Pemerintah Kabupaten Kulon Progo, Daerah Istimewa Yogyakarta, akan mempercepat lelang proyek infrastruktur dan program lainnya yang menggunakan dana alokasi khusus pada awal Januari 2021 dalam rangka menggerakkan ekonomi pada kuartal pertama 2021.

Bupati Kulon Progo Sutedjo di Kulon Progo, Rabu, mengatakan Pemerintah Kabupaten Kulon Progo pada 2021 mendapat alokasi dana transfer dari pemerintah pusat sebesar Rp1,16 triliun dengan rincian transfer daerah sebesar Rp1,06 triliun dan dana desa sebesar Rp95,88 miliar.

"Sesuai arahan Presiden Joko Widodo saat menyerahkan Daftar Isian Pelaksanaan Anggaran (DIPA) 2021 nasional secara virtual, tentang percepatan penyerapan anggaran pada kuartal pertama.
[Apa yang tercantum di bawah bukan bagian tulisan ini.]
/-- A reset between commands, and resets inside a CBCENC that makes two writes: before the first, after the first, and
after more than it makes. -/
theorem witness_ResetAtAnyTime :
    ({ keyed with cmdIn := [.reset] } : State).cmdIn = .reset :: [] ∧
      (∃ u, runPacket (0x71 :: List.replicate 16 0x10) (chained [.accept, .accept]) = .next u) ∧
      ∀ w ∈ ([0, 1, 3] : List Nat),
        ({ chained [.accept, .accept] with cmdIn := [.resetDuring (0x71 :: List.replicate 16 0x10) w 0] } : State).cmdIn =
          .resetDuring (0x71 :: List.replicate 16 0x10) w 0 :: [] :=
  ⟨rfl, ⟨_, rfl⟩, fun _ _ => rfl⟩

set_option maxRecDepth 100000 in
/-- R123 at those resets, in a build without trace: 0, 1 and 2 of the two writes have left and stay delivered. -/
theorem test_reset_keeps_writes :
    ([0, 1, 3] : List Nat).map (fun w =>
      (nextOf (step { chained [.accept, .accept] with
          cfg := ⟨true, false⟩, cmdIn := [.resetDuring (0x71 :: List.replicate 16 0x10) w 0] })).map
        (fun t => ((delivered t.out).length, t.sinkCount, responses t.out))) =
      [some (0, 0, []), some (1, 1, []), some (2, 2, [])] := by decide +kernel

/-- A packet that succeeds and one that fails. -/
theorem witness_EveryPacketOneResponse :
    (State.reset.deliver [0x01]).cmdIn = .packet [0x01] :: [] ∧ decode State.reset.cfg [0x01] = .ok .stat ∧
      decode State.reset.cfg [] = .error .illegalCommand := ⟨rfl, rfl, rfl⟩

/-- Both ends of every reserved range of R37, and the opcodes next to them that are assigned. -/
theorem witness_ReservedOpcodesIllegal :
    (∀ op ∈ ([0x00, 0x02, 0x0F, 0x15, 0x1F, 0x22, 0x2F, 0x37, 0x3F, 0x43, 0x4F, 0x56, 0x5F, 0x61, 0x6F, 0x72, 0xFF]
        : List Byte), Reserved Config.default op) ∧
      (∀ op ∈ ([0x01, 0x10, 0x14, 0x20, 0x21, 0x30, 0x36, 0x40, 0x42, 0x50, 0x55, 0x60, 0x70, 0x71] : List Byte),
        ¬ Reserved Config.default op) ∧
      Reserved ⟨false, true⟩ 0x70 ∧ Reserved ⟨false, true⟩ 0x71 ∧ (plain.deliver [0x71]).cmdIn = [.packet [0x71]] ∧
      (plain.deliver []).cmdIn = [.packet []] :=
  ⟨by simp only [Reserved]; decide, by simp only [Reserved]; decide, by simp only [Reserved]; decide,
    by simp only [Reserved]; decide, rfl, rfl⟩

/-- A payload one byte short and one byte long; CBCENC of no byte. -/
theorem witness_WrongLengthSizeMismatch :
    ((0x40#8).toNat, 16) ∈ fixedLengths ∧ (List.replicate 15 (0 : Byte)).length ≠ 16 ∧
      (List.replicate 17 (0 : Byte)).length ≠ 16 ∧ ((0x70#8).toNat, 16) ∈ fixedLengths ∧
      State.reset.cfg.chainingEn = true ∧ Config.default.chainingEn = true ∧
      (State.reset.deliver [0x42]).cmdIn = [.packet [0x42]] ∧ ((0x42#8).toNat, 1) ∈ fixedLengths ∧
      ([] : List Byte).length ≠ 1 := by decide

/-- The first opcode of the map and the last. -/
theorem witness_OpcodeMapSelectsCommand :
    Config.default.chainingEn = true ∧ ((0x01#8).toNat, "STAT".toList) ∈ opcodeMap ∧
      ((0x71#8).toNat, "CBCENC".toList) ∈ opcodeMap ∧ decode Config.default [0x71, 0x00] = .ok (.cbcenc [0x00]) := by
  decide

/-- A command of every build, and one that only the chaining layer has. -/
theorem witness_DecodeOfEncode :
    (Instr.gfpow 0x57 0).exists? ⟨false, false⟩ = true ∧ (Instr.cbcenc [0x41]).exists? Config.default = true ∧
      (Instr.cbcenc [0x41]).exists? ⟨false, true⟩ = false := by decide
Oleh karena itu, kami sudah memerintah seluruh Organisasi Perangkat Daerah (OPD) pelaksana anggaran yang didanai APBN agar segera bisa terealisasi," kata Sutedjo.

Ia mengatakan Kulon Progo mendapatkan alokasi dana transfer khusus sebesar Rp302,30 miliar dengan rincian dana alokasi khusus (DAK) fisik sebesar Rp134,19 miliar dan DAK nonfisik sebesar Rp168,18 miliar. Dari DAK tersebut sudah secara rinci penggunaan anggarannya, sehingga OPD teknis untuk menyiapkan segala dokumen yang dibutuhkan secara rinci, cermat, dan transparan supaya proyek dapat dilakukan lelang lebih awal.

"Percepatan lelang ini supaya anggaran dari pemerintah pusat terserap dengan baik, pelaksanaan program berjalan tepat waktu, dan terpenting dapat menggerakkan ekonomi wilayah," katanya.

Sutedjo berharap pelaksanaan DAK fisik dan DAK nonfisik ini tidak tertunda, sehingga dapat menggeliatkan perekonomian masyarakat. Ia juga tidak berharap kasus lelang Jalan Mlangsen - Pripih yang gagal kelang yang nilainya lebih dari Rp12 miliar kembali terjadi. Kalau kasus itu kembali terjadi, masyarakat yang akan dirugikan.

"Kami minta OPD untuk bergerak cepat menyiapkan dokumen yang dibutuhkan supaya tidak ada kendala saat dilakukan lelang. Kunci utama dalam percepatan pembangunan adalah dokumen perencanaan yang matang dan baik," katanya.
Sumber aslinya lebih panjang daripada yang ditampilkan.